Data START

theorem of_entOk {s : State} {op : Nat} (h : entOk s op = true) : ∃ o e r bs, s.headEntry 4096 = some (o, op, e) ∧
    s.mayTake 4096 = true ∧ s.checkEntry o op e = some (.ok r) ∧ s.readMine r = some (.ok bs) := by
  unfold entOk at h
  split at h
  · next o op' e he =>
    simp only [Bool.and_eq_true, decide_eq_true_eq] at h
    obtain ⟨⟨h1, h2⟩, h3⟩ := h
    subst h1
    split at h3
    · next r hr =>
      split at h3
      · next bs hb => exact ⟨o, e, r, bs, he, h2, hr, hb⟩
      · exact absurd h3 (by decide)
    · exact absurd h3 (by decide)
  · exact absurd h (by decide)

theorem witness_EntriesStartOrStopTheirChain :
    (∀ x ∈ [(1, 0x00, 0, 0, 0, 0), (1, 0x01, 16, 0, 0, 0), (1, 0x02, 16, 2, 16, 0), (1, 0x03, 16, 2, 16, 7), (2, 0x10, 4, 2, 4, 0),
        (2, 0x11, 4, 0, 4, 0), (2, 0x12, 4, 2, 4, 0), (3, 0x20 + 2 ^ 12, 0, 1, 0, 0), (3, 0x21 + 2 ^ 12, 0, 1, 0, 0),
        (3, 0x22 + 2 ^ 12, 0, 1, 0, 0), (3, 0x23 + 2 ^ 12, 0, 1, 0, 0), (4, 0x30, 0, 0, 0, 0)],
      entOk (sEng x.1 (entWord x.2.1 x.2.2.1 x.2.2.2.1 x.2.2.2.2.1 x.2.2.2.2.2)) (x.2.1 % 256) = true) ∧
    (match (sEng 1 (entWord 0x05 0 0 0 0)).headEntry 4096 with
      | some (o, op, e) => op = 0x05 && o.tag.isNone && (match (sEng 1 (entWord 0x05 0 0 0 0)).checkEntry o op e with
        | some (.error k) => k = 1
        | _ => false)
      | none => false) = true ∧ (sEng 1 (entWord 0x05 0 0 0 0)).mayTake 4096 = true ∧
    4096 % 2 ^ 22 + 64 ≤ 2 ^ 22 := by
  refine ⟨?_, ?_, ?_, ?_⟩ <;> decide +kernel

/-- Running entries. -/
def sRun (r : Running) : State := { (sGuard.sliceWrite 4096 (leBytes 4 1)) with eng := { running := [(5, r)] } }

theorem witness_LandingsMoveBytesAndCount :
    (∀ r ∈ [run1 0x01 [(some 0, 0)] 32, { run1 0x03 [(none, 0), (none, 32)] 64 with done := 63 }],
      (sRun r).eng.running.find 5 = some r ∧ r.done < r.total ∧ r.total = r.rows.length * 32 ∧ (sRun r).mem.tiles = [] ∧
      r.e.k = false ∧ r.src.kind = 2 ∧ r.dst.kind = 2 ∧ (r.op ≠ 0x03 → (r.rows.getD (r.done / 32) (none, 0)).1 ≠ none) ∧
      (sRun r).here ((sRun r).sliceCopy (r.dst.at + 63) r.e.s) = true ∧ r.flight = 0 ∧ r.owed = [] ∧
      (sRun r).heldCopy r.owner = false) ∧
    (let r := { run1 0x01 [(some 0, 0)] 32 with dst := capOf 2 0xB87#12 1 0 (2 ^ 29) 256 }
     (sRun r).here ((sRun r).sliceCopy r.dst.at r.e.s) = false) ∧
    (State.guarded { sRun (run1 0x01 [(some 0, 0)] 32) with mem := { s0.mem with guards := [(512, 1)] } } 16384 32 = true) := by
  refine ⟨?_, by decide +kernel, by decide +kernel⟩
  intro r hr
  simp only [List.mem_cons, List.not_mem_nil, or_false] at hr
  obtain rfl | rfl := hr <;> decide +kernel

Data END

Work instructions
Locate the lines above that contain "simp" and copy them.

Expected answer
    simp only [Bool.and_eq_true, decide_eq_true_eq] at h
  simp only [List.mem_cons, List.not_mem_nil, or_false] at hr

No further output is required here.